Your goal
Using the material below, copy every line where "that" appears.

———

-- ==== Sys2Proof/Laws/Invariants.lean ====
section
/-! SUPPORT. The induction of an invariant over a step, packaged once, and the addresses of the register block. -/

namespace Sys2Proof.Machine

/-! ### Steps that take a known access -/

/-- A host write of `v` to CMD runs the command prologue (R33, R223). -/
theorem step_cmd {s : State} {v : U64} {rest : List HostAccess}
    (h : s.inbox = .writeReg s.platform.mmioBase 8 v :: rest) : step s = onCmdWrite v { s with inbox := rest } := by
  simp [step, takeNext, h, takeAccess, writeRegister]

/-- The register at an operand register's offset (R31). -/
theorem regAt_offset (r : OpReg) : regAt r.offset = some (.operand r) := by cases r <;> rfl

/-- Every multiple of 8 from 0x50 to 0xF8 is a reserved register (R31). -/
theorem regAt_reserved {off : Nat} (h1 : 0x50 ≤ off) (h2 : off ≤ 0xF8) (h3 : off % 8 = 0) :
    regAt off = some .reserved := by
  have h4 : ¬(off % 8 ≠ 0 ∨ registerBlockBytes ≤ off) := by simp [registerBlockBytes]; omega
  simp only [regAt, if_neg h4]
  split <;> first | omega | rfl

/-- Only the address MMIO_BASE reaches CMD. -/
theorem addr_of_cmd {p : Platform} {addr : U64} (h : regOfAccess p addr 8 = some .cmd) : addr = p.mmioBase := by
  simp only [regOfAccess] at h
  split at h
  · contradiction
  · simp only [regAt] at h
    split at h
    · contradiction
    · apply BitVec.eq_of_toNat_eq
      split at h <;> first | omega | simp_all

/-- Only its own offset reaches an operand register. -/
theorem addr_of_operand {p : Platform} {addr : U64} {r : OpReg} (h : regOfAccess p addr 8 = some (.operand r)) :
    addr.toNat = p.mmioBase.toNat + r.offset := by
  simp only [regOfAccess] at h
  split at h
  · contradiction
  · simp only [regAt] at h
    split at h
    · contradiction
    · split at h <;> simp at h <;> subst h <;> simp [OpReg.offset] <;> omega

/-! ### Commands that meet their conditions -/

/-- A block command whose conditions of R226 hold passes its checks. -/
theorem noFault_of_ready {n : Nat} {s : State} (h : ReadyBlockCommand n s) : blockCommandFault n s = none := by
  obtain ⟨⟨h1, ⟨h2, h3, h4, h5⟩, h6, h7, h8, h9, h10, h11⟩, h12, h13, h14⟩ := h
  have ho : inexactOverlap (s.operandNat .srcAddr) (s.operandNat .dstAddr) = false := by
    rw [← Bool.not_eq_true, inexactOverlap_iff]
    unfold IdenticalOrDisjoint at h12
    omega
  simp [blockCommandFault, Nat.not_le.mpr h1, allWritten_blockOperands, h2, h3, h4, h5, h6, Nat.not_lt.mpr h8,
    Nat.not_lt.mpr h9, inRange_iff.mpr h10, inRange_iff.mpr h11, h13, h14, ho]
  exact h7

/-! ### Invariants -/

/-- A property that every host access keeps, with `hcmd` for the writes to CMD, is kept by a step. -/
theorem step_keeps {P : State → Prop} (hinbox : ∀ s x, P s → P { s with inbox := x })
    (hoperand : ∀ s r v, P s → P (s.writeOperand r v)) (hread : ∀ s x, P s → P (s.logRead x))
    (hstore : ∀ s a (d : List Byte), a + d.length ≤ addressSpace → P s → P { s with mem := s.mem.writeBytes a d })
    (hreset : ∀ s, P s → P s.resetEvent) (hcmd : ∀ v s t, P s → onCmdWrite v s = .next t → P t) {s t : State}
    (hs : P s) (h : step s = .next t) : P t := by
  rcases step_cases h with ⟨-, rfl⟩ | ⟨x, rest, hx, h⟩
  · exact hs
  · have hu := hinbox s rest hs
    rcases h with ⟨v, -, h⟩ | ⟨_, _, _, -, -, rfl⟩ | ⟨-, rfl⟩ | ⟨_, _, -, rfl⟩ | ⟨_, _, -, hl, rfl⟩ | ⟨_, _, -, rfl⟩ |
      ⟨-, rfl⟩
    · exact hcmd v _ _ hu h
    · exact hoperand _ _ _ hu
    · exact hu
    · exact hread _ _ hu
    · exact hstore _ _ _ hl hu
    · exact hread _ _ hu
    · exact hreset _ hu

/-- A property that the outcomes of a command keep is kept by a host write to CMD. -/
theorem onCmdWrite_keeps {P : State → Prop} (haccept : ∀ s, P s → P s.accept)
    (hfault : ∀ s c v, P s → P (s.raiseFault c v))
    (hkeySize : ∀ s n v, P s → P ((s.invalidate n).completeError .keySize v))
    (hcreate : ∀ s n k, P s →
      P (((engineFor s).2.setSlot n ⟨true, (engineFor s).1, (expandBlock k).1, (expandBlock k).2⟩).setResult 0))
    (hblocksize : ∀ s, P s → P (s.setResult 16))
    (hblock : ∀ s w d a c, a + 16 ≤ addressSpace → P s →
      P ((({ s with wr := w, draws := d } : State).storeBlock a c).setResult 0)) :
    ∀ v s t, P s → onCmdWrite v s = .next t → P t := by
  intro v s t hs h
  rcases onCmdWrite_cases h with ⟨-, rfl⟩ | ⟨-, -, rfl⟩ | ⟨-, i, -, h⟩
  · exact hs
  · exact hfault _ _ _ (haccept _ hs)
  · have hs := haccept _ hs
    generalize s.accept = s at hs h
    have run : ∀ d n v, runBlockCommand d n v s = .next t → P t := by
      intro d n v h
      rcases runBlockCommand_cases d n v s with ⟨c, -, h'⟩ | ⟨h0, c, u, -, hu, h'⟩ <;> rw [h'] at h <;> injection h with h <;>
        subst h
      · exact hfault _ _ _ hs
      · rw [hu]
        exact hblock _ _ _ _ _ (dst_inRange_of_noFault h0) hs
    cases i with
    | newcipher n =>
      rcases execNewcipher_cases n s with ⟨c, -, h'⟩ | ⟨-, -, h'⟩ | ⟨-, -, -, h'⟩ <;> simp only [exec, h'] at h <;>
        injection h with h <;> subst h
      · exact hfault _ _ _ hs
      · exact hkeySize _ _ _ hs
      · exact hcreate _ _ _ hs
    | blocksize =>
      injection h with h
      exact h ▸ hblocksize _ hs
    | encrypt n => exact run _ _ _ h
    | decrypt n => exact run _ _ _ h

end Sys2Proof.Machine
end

———

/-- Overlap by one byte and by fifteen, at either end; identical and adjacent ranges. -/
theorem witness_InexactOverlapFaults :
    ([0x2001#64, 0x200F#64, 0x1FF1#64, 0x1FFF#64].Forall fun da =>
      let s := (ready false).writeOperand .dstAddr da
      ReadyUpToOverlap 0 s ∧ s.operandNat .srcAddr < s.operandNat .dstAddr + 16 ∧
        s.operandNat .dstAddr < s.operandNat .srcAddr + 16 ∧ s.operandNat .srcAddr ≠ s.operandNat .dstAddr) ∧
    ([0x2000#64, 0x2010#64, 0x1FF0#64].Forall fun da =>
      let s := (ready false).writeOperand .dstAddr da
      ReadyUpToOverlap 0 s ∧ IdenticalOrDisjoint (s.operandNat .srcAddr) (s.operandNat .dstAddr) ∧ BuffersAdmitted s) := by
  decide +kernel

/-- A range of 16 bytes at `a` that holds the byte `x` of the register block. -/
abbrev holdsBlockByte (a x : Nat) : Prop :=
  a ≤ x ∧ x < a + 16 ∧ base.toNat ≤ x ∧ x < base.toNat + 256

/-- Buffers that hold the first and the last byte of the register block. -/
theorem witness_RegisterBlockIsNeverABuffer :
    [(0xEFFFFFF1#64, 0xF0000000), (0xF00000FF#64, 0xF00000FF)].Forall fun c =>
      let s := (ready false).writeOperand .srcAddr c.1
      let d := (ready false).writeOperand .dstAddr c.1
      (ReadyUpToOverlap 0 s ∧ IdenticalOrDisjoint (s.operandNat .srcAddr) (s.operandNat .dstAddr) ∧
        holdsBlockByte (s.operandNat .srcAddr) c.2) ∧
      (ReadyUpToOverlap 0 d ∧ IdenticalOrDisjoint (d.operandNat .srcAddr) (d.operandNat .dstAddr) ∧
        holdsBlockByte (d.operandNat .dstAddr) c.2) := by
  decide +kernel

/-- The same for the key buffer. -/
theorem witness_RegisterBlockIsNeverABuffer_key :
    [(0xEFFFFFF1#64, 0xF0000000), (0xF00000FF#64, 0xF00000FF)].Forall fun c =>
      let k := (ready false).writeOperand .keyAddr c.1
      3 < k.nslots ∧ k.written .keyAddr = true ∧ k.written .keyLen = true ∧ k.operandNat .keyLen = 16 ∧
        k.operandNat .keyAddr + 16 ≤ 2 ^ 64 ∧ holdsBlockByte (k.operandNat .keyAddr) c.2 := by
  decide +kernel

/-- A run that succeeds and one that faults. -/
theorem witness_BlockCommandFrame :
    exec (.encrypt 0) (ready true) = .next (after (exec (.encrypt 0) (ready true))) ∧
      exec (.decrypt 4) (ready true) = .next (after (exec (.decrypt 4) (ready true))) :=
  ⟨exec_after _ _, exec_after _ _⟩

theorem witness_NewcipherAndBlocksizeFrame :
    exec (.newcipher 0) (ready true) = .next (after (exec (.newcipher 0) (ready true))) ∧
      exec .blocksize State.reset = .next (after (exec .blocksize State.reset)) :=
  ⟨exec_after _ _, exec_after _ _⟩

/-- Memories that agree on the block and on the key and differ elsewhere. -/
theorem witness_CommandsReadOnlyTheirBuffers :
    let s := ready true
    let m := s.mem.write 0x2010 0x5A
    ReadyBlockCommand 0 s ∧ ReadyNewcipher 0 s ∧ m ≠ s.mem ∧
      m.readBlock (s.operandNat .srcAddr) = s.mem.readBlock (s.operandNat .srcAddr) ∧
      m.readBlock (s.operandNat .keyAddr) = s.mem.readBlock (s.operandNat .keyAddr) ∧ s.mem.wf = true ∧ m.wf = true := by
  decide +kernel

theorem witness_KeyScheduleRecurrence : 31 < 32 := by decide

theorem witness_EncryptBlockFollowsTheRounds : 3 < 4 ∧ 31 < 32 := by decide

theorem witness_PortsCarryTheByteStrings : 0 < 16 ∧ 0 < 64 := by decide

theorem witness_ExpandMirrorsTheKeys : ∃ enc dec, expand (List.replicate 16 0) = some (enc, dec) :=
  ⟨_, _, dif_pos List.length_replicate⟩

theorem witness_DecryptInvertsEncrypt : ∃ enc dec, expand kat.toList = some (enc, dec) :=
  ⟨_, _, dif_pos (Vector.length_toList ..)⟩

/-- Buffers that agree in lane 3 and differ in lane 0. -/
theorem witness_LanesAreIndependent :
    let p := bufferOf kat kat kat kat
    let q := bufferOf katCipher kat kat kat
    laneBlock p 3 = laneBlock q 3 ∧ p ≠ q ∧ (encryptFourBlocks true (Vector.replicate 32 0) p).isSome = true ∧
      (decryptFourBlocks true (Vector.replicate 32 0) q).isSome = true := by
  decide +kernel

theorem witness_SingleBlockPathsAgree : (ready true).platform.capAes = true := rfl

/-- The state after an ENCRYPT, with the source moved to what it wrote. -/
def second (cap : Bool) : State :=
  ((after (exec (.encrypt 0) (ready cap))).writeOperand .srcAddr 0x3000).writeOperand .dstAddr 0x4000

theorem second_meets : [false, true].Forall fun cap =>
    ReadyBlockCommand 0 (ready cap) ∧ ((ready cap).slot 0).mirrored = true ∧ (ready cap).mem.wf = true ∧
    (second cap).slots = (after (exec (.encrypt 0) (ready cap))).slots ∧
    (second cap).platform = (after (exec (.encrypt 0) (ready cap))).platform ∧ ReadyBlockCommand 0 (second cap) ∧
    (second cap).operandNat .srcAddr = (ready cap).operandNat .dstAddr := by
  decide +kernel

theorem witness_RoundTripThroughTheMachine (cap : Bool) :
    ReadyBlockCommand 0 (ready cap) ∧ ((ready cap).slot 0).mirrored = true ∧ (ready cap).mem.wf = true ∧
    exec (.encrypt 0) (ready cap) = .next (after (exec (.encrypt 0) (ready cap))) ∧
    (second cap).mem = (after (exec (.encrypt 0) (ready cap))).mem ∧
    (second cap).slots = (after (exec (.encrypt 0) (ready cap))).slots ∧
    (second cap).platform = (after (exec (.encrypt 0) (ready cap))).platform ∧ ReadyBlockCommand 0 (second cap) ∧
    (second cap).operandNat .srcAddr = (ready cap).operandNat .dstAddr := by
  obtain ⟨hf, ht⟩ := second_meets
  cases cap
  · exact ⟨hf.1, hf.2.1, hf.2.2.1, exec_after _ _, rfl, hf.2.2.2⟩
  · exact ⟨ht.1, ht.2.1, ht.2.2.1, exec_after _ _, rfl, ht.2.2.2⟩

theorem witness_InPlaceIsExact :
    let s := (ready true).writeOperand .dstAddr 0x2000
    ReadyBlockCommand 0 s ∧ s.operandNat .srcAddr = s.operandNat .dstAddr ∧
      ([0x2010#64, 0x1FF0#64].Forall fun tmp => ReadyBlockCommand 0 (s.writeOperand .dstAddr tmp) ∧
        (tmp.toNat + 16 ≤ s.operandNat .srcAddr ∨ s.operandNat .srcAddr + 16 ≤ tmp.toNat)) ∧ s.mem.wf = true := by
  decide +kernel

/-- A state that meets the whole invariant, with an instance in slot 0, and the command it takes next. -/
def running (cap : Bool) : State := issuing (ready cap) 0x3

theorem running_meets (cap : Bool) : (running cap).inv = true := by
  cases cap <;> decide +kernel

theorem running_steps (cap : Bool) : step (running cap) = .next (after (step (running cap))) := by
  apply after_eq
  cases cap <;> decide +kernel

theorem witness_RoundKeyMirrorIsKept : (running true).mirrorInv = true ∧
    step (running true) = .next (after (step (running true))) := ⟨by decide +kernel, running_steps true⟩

———

Reply
/-! ### Steps that take a known access -/
/-! ### Commands that meet their conditions -/
/-- A property that every host access keeps, with `hcmd` for the writes to CMD, is kept by a step. -/
/-- A property that the outcomes of a command keep is kept by a host write to CMD. -/
/-- A range of 16 bytes at `a` that holds the byte `x` of the register block. -/
/-- Buffers that hold the first and the last byte of the register block. -/
/-- A run that succeeds and one that faults. -/
/-- Memories that agree on the block and on the key and differ elsewhere. -/
/-- Buffers that agree in lane 3 and differ in lane 0. -/
/-- A state that meets the whole invariant, with an instance in slot 0, and the command it takes next. -/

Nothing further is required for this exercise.